From the Carbon River Entrance


In the northwest corner or the park is the Carbon River Entrance. It’s the shortest drive from the city and offers miles of hikeable rainforest that might have you mistaking it for the Hoh. On a sunny day its shade is a welcome respite, and since it’s at a lower elevation, you don’t have to worry about snow, ever. The five-mile, out-and-back hike along Carbon River Road (don't worry, it's closed to traffic) is over level ground, so kids of any age can handle it. And the wide trails mean social distancing is easy too. Although you won't find picnic tables here, it’s just the excuse you need to pull up a log and enjoy a snack or lunch along the way. If your kids are older, consider biking this route. It's one of the few spots in the park where bike riding is allowed.

Good to know: The regular parking lot is closed, so parking is limited, but available. And although the trail is stroller friendly, getting your stroller to the trail can be tricky. There’s a narrow stretch where the road washed out, between where you park and the trailhead that may not accommodate strollers. But carrying it (and your kiddo) through the area is an option.

Open amenities: You’ll find porta potties here but not much else.

From the White River Entrance

NPS/A. Spillane via flickr

The entrance on the northeast corner of the park is how explorers get to Sunrise, the highest point you can drive to. If you’re looking for views, this is an easy spot to get them without much work. With tons of out-and-back trails that leave from the parking area, there’s one that’ll suit your kids’ abilities and your time frame, too. Take it easy on the Sunrise Nature Trail, a simple loop you can pick up at the end of the picnic area. It’s all about meadows and views. On your way up to Sunrise, be sure to stop at Tipsoo Lake for a quick half-mile stroll among mountain wildflowers. Families can also pick up the Naches Peak Loop trail here (psst..it’s usually not snow-free until August). Our tip? Hit these trails earlier in the morning to avoid afternoon crowds that make social distancing more of a challenge.

Open amenities: Although the Visitor’s Center at Sunrise is closed, families can find restrooms and grab ‘n’ go food to fill hungry tummies up here. Tipsoo Lake offers picnic tables and restrooms, making it a great place to spend a leisurely morning or afternoon.
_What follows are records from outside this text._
-- ==== Sys2Proof/Machine/Serial.lean ====
section
/-!
DEFINITION. Serial lines (chapter 10): receiving characters, packets and telegrams, the receive and transmit queues, RDM
transactions, flow control, line faults.
-/
namespace Sys2Proof.Machine

def State.slS (s : State) (n : Nat) : SlS := s.sl.getD n SlS.rest

def State.modSl (s : State) (n : Nat) (f : SlS → SlS) : State := { s with sl := modAt n f s.sl }

def State.slMode (s : State) (n : Nat) : Word := s.reg (R.SL_MODE n)
def State.slEn (s : State) (n : Nat) : Bool := bit (s.slMode n) 31
def State.slTel (s : State) (n : Nat) : Bool := bit (s.slMode n) 30
def State.slData (s : State) (n : Nat) : Nat := fld (s.slMode n) 29 26
def State.slRtsMode (s : State) (n : Nat) : Nat := fld (s.slMode n) 20 19
def State.slRoute (s : State) (n : Nat) : Nat := fld (s.slMode n) 17 16

/-- A counter of a line, by its place in R345 from SL_TX_FRAMES on. -/
def State.slCount (s : State) (n i : Nat) : State := s.count (R.SL_COUNTERS n i)

/-- Sets bit `b` of SL_EVENT; a change from 0 to 1 while enabled raises EV32 + n (R349). -/
def State.slEvent (s : State) (n b : Nat) : State :=
  if s.rb (R.SL_EVENT n) b then s
  else (s.setRb (R.SL_EVENT n) b true).raiseIf (s.rb (R.SL_EV_EN n) b) (32 + n)

/-- Clocks of the first `m` cells of a character (R321). -/
def cellSum (div : Word) (m : Nat) : Nat := m * fld div 31 16 + m * fld div 15 8 / 256

/-- Clocks of a character of `bits` data and parity bits with STOP code `stop` (R321, R322). -/
def charClocks (div : Word) (bits stop : Nat) : Nat :=
  let n := 1 + bits
  if stop = 0 then cellSum div (n + 1)
  else if stop = 1 then cellSum div (n + 1) + (cellSum div (n + 2) - cellSum div (n + 1)) / 2
  else cellSum div (n + 2)

/-- A telegram is length-coded (R333). -/
def lenCoded (fmt : Word) (os : List Byte) : Bool := fld fmt 20 17 != 0 && os != [] && octs os 0 1 == fld fmt 28 21

/-- Octets of checksum (R333). -/
def sumLen (fmt : Word) : Nat := if fld fmt 31 30 = 1 then 1 else if fld fmt 31 30 = 2 then 2 else 0

/-- The checksum of covered octets in `c` octets (R333). -/
def telSum (c : Nat) (os : List Byte) : List Byte := toBE c (os.foldl (fun a b => a + b.toNat) 0)

/-- Octets a length-coded telegram covers. -/
def telCount (fmt : Word) (os : List Byte) : Nat := octs os (fld fmt 20 17) 1

/-- A telegram with its checksum appended, and how many octets that is (R333). -/
def withSum (fmt : Word) (os : List Byte) : List Byte :=
  if lenCoded fmt os then os ++ telSum (sumLen fmt) (os.take (telCount fmt os))
  else if bit fmt 29 then os ++ telSum (sumLen fmt) os
  else os

/-- A received telegram is complete (R334). -/
def telComplete (fmt : Word) (os : List Byte) : Bool :=
  if lenCoded fmt os then
    decide (fld fmt 20 17 < os.length) && decide (max (telCount fmt os) (fld fmt 20 17 + 1) + sumLen fmt ≤ os.length)
  else decide (fld fmt 10 0 ≤ os.length)

/-- CHK_OK of a received telegram and its octets of checksum (R333). -/
def telCheck (fmt : Word) (os : List Byte) : Bool × Nat :=
  let c := sumLen fmt
  if lenCoded fmt os then
    let k := telCount fmt os
    (decide (slice os k c = telSum c (os.take k)), c)
  else if bit fmt 29 then
    let k := os.length - c
    (decide (os.drop k = telSum c (os.take k)), c)
  else (true, 0)

/-- The character and its tags as a queue entry (R326). -/
def slEntry (fe pe : Bool) (ch : BitVec 9) : BitVec 16 := BitVec.ofNat 16 (fe.toNat * 2 ^ 15 + pe.toNat * 2 ^ 14 + ch.toNat)

/-- Entries with a character in the holding register last. -/
def SlS.all (x : SlS) : List (BitVec 16) := x.rxq ++ x.hold.toList

/-- The entries of the item being received. -/
def SlS.cur (x : SlS) : List (BitVec 16) := x.all.drop (x.all.length - x.curLen)

/-- A character's octets as ingress and the bridge see them (R329). -/
def chOctets (nine : Bool) (e : BitVec 16) : List Byte := if nine then toBE 2 (e.toNat % 512) else toBE 1 e.toNat

/-- A plane that takes inputs (R329). -/
def State.takes (s : State) (p : Plane) : Bool :=
  match (s.pl p).st with
  | .sync | .copy | .relearn | .relearnWait | .active => true
  | _ => false

/-- An item that no destination has still to take (R329). -/
def SlItem.gone (i : SlItem) : Bool := !i.toA && !i.toB && !i.toHost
From the Stevens Canyon Entrance


If an extra long day trip, or an adventure that includes an overnight stay is what you’re after, exploring Ohanapecosh (in the southeast corner) is the way to go. Don’t miss the popular Grove of the Patriarchs, especially if towering trees are your jam. Your kids will love walking among them as much as they’ll love crossing the cool suspension bridge that takes hikers over the Ohanapecosh River. Notice how blue and clear the water is? That’s because it’s snow melt, not glacier. The trail up to Silver Falls offers more of a challenge. It’s longer, but still level and loops right back to the campground where you started. Watch your kids carefully if you take this route. The waterfall spray makes rocks extra slippery.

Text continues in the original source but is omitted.